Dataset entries
++++++++

-- ==== Sys2Proof/Laws/Memory.lean ====
section
/-! SUPPORT. Bytes and memory cells: what a read gives after a write, that a write keeps memory's canonical form, and that
numbers and their little-endian bytes agree. -/

namespace Sys2Proof.Machine

/-! ### Bytes -/

@[simp] theorem leBytes_length (n x : Nat) : (leBytes n x).length = n := by
  induction n generalizing x with
  | zero => rfl
  | succ n ih => simp [leBytes, ih]

theorem leNat_leBytes (n x : Nat) : leNat (leBytes n x) = x % 256 ^ n := by
  induction n generalizing x with
  | zero => simp [leBytes, leNat, Nat.mod_one]
  | succ n ih =>
    have h : x % (256 * 256 ^ n) = x % 256 + 256 * (x / 256 % 256 ^ n) := Nat.mod_mul
    rw [Nat.pow_succ', h, leBytes, leNat, ih, BitVec.toNat_ofNat]

theorem leNat_lt (bs : List (BitVec 8)) : leNat bs < 256 ^ bs.length := by
  induction bs with
  | nil => simp [leNat]
  | cons b t ih =>
    have hb := b.isLt
    simp only [leNat, List.length_cons, Nat.pow_succ']
    omega

theorem leBytes_leNat (bs : List (BitVec 8)) : leBytes bs.length (leNat bs) = bs := by
  induction bs with
  | nil => rfl
  | cons b t ih =>
    have hb := b.isLt
    simp only [List.length_cons, leBytes, leNat]
    congr 1
    · apply BitVec.eq_of_toNat_eq
      simp only [BitVec.toNat_ofNat]
      omega
    · rw [show (b.toNat + 256 * leNat t) / 256 = leNat t by omega, ih]

/-! ### Reading cells -/

/-- A cell that no entry lists reads 0. -/
theorem readCell_absent {m : List Host.Cell} {k : Nat} (h : ∀ c ∈ m, c.1 ≠ k) : readCell m k = 0 := by
  induction m with
  | nil => rfl
  | cons c t ih =>
    obtain ⟨a, b⟩ := c
    have ha : a ≠ k := h (a, b) (by simp)
    simp only [readCell, ha, if_false]
    exact ih fun c hc => h c (by simp [hc])

theorem readCell_append_left {m n : List Host.Cell} {k : Nat} (h : ∀ c ∈ n, c.1 ≠ k) :
    readCell (m ++ n) k = readCell m k := by
  induction m with
  | nil => exact readCell_absent h
  | cons c t ih => obtain ⟨a, b⟩ := c; simp only [List.cons_append, readCell, ih]

theorem readCell_append_right {m n : List Host.Cell} {k : Nat} (h : ∀ c ∈ m, c.1 ≠ k) :
    readCell (m ++ n) k = readCell n k := by
  induction m with
  | nil => rfl
  | cons c t ih =>
    obtain ⟨a, b⟩ := c
    have ha : a ≠ k := h (a, b) (by simp)
    simp only [List.cons_append, readCell, ha, if_false]
    exact ih fun c hc => h c (by simp [hc])

/-- A filter that keeps a key keeps what it reads. -/
theorem readCell_filter {m : List Host.Cell} {f : Host.Cell → Bool} {k : Nat} (h : ∀ b, f (k, b) = true) :
    readCell (m.filter f) k = readCell m k := by
  induction m with
  | nil => rfl
  | cons c t ih =>
    obtain ⟨a, b⟩ := c
    by_cases ha : a = k
    · subst ha; simp [List.filter, h, readCell]
    · cases hf : f (a, b) <;> simp [List.filter, hf, readCell, ha, ih]

theorem mem_cellsOf {k : Nat} {bs : List (BitVec 8)} {c : Host.Cell} (h : c ∈ cellsOf k bs) : k ≤ c.1 ∧ c.1 < k + bs.length := by
  induction bs generalizing k with
  | nil => simp [cellsOf] at h
  | cons b t ih =>
    simp only [cellsOf] at h
    split at h
    · have := ih h; simp only [List.length_cons]; omega
    · rcases List.mem_cons.1 h with rfl | h
      · simp
      · have := ih h; simp only [List.length_cons]; omega

theorem readCell_cellsOf (k : Nat) (bs : List (BitVec 8)) (i : Nat) (h : i < bs.length) : readCell (cellsOf k bs) (k + i) = bs[i] := by
  induction bs generalizing k i with
  | nil => simp at h
  | cons b t ih =>
    cases i with
    | zero =>
      simp only [cellsOf, Nat.add_zero, List.getElem_cons_zero]
      split
      · rw [readCell_absent, ‹b = 0›]
        intro c hc; have := mem_cellsOf hc; omega
      · simp [readCell]
    | succ i =>
      have hi : i < t.length := by simpa using h
      have e : k + (i + 1) = k + 1 + i := by omega
      simp only [cellsOf, List.getElem_cons_succ]
      split
      · rw [e]; exact ih (k + 1) i hi
      · have : k ≠ k + (i + 1) := by omega
        simp only [readCell, this, if_false]
        rw [e]; exact ih (k + 1) i hi

/-! ### Reads after writes -/

/-- A byte inside a store reads what was stored. -/
theorem readCell_writeCells_inside (m : List Host.Cell) (k : Nat) (bs : List (BitVec 8)) (i : Nat) (h : i < bs.length) :
    readCell (writeCells m k bs) (k + i) = bs[i] := by
  unfold writeCells
  rw [readCell_append_left, readCell_append_right, readCell_cellsOf _ _ _ h]
  · intro c hc; simp at hc; omega
  · intro c hc; simp at hc; omega

/-- A byte outside a store reads as before. -/
theorem readCell_writeCells_outside (m : List Host.Cell) (k : Nat) (bs : List (BitVec 8)) (a : Nat) (h : a < k ∨ k + bs.length ≤ a) :
    readCell (writeCells m k bs) a = readCell m a := by
  unfold writeCells
  have hc : ∀ c ∈ cellsOf k bs, c.1 ≠ a := fun c hc => by have := mem_cellsOf hc; omega
  rcases h with h | h
  · rw [readCell_append_left, readCell_append_left hc, readCell_filter (by simp [h])]
    intro c hc; simp at hc; omega
  · rw [List.append_assoc, readCell_append_right, readCell_append_right hc, readCell_filter (by simp [h])]
    intro c hc; simp at hc; omega

/-- n bytes read one after another, whatever the listed cells outside the range. -/
theorem readEach_filter (m : List Host.Cell) (lo hi k n : Nat) (h : lo ≤ k ∧ k + n ≤ hi) :
    readEach (m.filter fun c => decide (lo ≤ c.1) && decide (c.1 < hi)) k n = readEach m k n := by
  induction n generalizing k with
  | zero => rfl
  | succ n ih =>
    simp only [readEach]
    rw [readCell_filter (by intro b; simp; omega), ih (k + 1) (by omega)]

theorem readCells_eq (m : List Host.Cell) (k n : Nat) : readCells m k n = readEach m k n :=
  readEach_filter m k (k + n) k n (by omega)

@[simp] theorem readEach_length (m : List Host.Cell) (k n : Nat) : (readEach m k n).length = n := by
  induction n generalizing k with
  | zero => rfl
  | succ n ih => simp [readEach, ih]

@[simp] theorem readCells_length (m : List Host.Cell) (k n : Nat) : (readCells m k n).length = n := by
  rw [readCells_eq]; simp

theorem readEach_getElem (m : List Host.Cell) (k n i : Nat) (h : i < (readEach m k n).length) :
    (readEach m k n)[i] = readCell m (k + i) := by
  induction n generalizing k i with
  | zero => simp [readEach] at h
  | succ n ih =>
    cases i with
    | zero => simp [readEach]
    | succ i =>
      simp only [readEach, List.getElem_cons_succ]
      rw [ih]; congr 1; omega

theorem readCells_getElem (m : List Host.Cell) (k n i : Nat) (h : i < (readCells m k n).length) :
    (readCells m k n)[i] = readCell m (k + i) := by
  simp only [readCells_eq] at h ⊢
  exact readEach_getElem m k n i h

/-- Reads of the same bytes agree where memory agrees byte by byte. -/
theorem readCells_congr {m n : List Host.Cell} {k len : Nat} (h : ∀ i, i < len → readCell m (k + i) = readCell n (k + i)) :
    readCells m k len = readCells n k len := by
  apply List.ext_getElem
  · simp
  · intro i h1 h2
    rw [readCells_getElem, readCells_getElem]
    exact h i (by simpa using h1)

/-- A read of just what was stored gives it back. -/
theorem readCells_writeCells (m : List Host.Cell) (k : Nat) (bs : List (BitVec 8)) :
    readCells (writeCells m k bs) k bs.length = bs := by
  apply List.ext_getElem
  · simp
  · intro i h1 h2
    rw [readCells_getElem, readCell_writeCells_inside _ _ _ _ h2]

/-- A read apart from what was stored gives what it gave. -/
theorem readCells_writeCells_apart (m : List Host.Cell) (k : Nat) (bs : List (BitVec 8)) (a n : Nat)
    (h : a + n ≤ k ∨ k + bs.length ≤ a) : readCells (writeCells m k bs) a n = readCells m a n :=
  readCells_congr fun i hi => readCell_writeCells_outside m k bs (a + i) (by omega)

/-! ### The canonical form -/

theorem Memory.wf_iff (m : List Host.Cell) : Memory.wf m = true ↔ (∀ c ∈ m, c.2 ≠ 0) ∧ m.Pairwise (fun a b => a.1 < b.1) := by
  simp only [Memory.wf, Bool.and_eq_true, List.all_eq_true, decide_eq_true_eq]

theorem Memory.wf_nil : Memory.wf [] = true := rfl

theorem Memory.wf_filter {m : List Host.Cell} (f : Host.Cell → Bool) (h : Memory.wf m = true) : Memory.wf (m.filter f) = true := by
  rw [Memory.wf_iff] at *
  exact ⟨fun c hc => h.1 c (List.mem_filter.1 hc).1, h.2.filter f⟩

theorem cellsOf_pairwise (k : Nat) (bs : List (BitVec 8)) : (cellsOf k bs).Pairwise (fun a b => a.1 < b.1) := by
  induction bs generalizing k with
  | nil => exact List.Pairwise.nil
  | cons b t ih =>
    simp only [cellsOf]
    split
    · exact ih _
    · refine List.Pairwise.cons (fun c hc => ?_) (ih _)
      have := mem_cellsOf hc; simp; omega

theorem cellsOf_ne_zero (k : Nat) (bs : List (BitVec 8)) : ∀ c ∈ cellsOf k bs, c.2 ≠ 0 := by
  induction bs generalizing k with
  | nil => simp [cellsOf]
  | cons b t ih =>
    intro c hc
    simp only [cellsOf] at hc
    split at hc
    · exact ih _ c hc
    · rcases List.mem_cons.1 hc with rfl | hc
      · assumption
      · exact ih _ c hc

/-- A store keeps the form. -/
theorem Memory.wf_writeCells {m : List Host.Cell} (k : Nat) (bs : List (BitVec 8)) (h : Memory.wf m = true) :
    Memory.wf (writeCells m k bs) = true := by
  rw [Memory.wf_iff] at *
  unfold writeCells
  refine ⟨fun c hc => ?_, ?_⟩
  · simp only [List.mem_append, List.mem_filter] at hc
    rcases hc with (hc | hc) | hc
    · exact h.1 c hc.1
    · exact cellsOf_ne_zero _ _ c hc
    · exact h.1 c hc.1
  · rw [List.pairwise_append, List.pairwise_append]
    refine ⟨⟨h.2.filter _, cellsOf_pairwise _ _, ?_⟩, h.2.filter _, ?_⟩
    · intro a ha b hb
      have := mem_cellsOf hb
      simp at ha; omega
    · intro a ha b hb
      simp only [List.mem_append] at ha
      simp at hb
      rcases ha with ha | ha
      · simp at ha; omega
      · have := mem_cellsOf ha; omega

/-! ### Sets of cells as the reads see them -/

/-- Canonical memories that read alike are the same list. -/
theorem Memory.ext {m n : List Host.Cell} (hm : Memory.wf m = true) (hn : Memory.wf n = true)
    (h : ∀ k, readCell m k = readCell n k) : m = n := by
  rw [Memory.wf_iff] at hm hn
  induction m generalizing n with
  | nil =>
    cases n with
    | nil => rfl
    | cons c t =>
      obtain ⟨a, b⟩ := c
      have := h a
      simp [readCell] at this
      exact absurd this.symm (hn.1 (a, b) (by simp))
  | cons c t ih =>
    obtain ⟨a, b⟩ := c
    have hb : b ≠ 0 := hm.1 (a, b) (by simp)
    have hlow : ∀ x ∈ t, a < x.1 := fun x hx => (List.pairwise_cons.1 hm.2).1 x hx
    cases n with
    | nil =>
      have := h a
      simp [readCell] at this
      exact absurd this hb
    | cons d u =>
      obtain ⟨a', b'⟩ := d
      have hb' : b' ≠ 0 := hn.1 (a', b') (by simp)
      have hlow' : ∀ x ∈ u, a' < x.1 := fun x hx => (List.pairwise_cons.1 hn.2).1 x hx
      have haa : a = a' := by
        rcases Nat.lt_trichotomy a a' with hlt | heq | hgt
        · have := h a
          rw [readCell_absent (m := (a', b') :: u)] at this
          · simp [readCell] at this; exact absurd this hb
          · intro x hx
            rcases List.mem_cons.1 hx with rfl | hx
            · simp; omega
            · have := hlow' x hx; omega
        · exact heq
        · have := h a'
          rw [readCell_absent (m := (a, b) :: t)] at this
          · simp [readCell] at this; exact absurd this.symm hb'
          · intro x hx
            rcases List.mem_cons.1 hx with rfl | hx
            · simp; omega
            · have := hlow x hx; omega
      subst haa
      have hbb : b = b' := by simpa [readCell] using h a
      subst hbb
      congr 1
      refine ih ⟨fun c hc => hm.1 c (by simp [hc]), (List.pairwise_cons.1 hm.2).2⟩
        ⟨fun c hc => hn.1 c (by simp [hc]), (List.pairwise_cons.1 hn.2).2⟩ fun k => ?_
      by_cases hk : a = k
      · subst hk
        rw [readCell_absent, readCell_absent]
        · intro c hc; have := hlow' c hc; omega
        · intro c hc; have := hlow c hc; omega
      · simpa [readCell, hk] using h k

end Sys2Proof.Machine
end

++++++++

Problem. For the lines above, output exactly those from the line containing "hlow x hx; omega" through the line containing "refine ih ⟨fun", and skip the others.

Solution below.
            · have := hlow x hx; omega
      subst haa
      have hbb : b = b' := by simpa [readCell] using h a
      subst hbb
      congr 1
      refine ih ⟨fun c hc => hm.1 c (by simp [hc]), (List.pairwise_cons.1 hm.2).2⟩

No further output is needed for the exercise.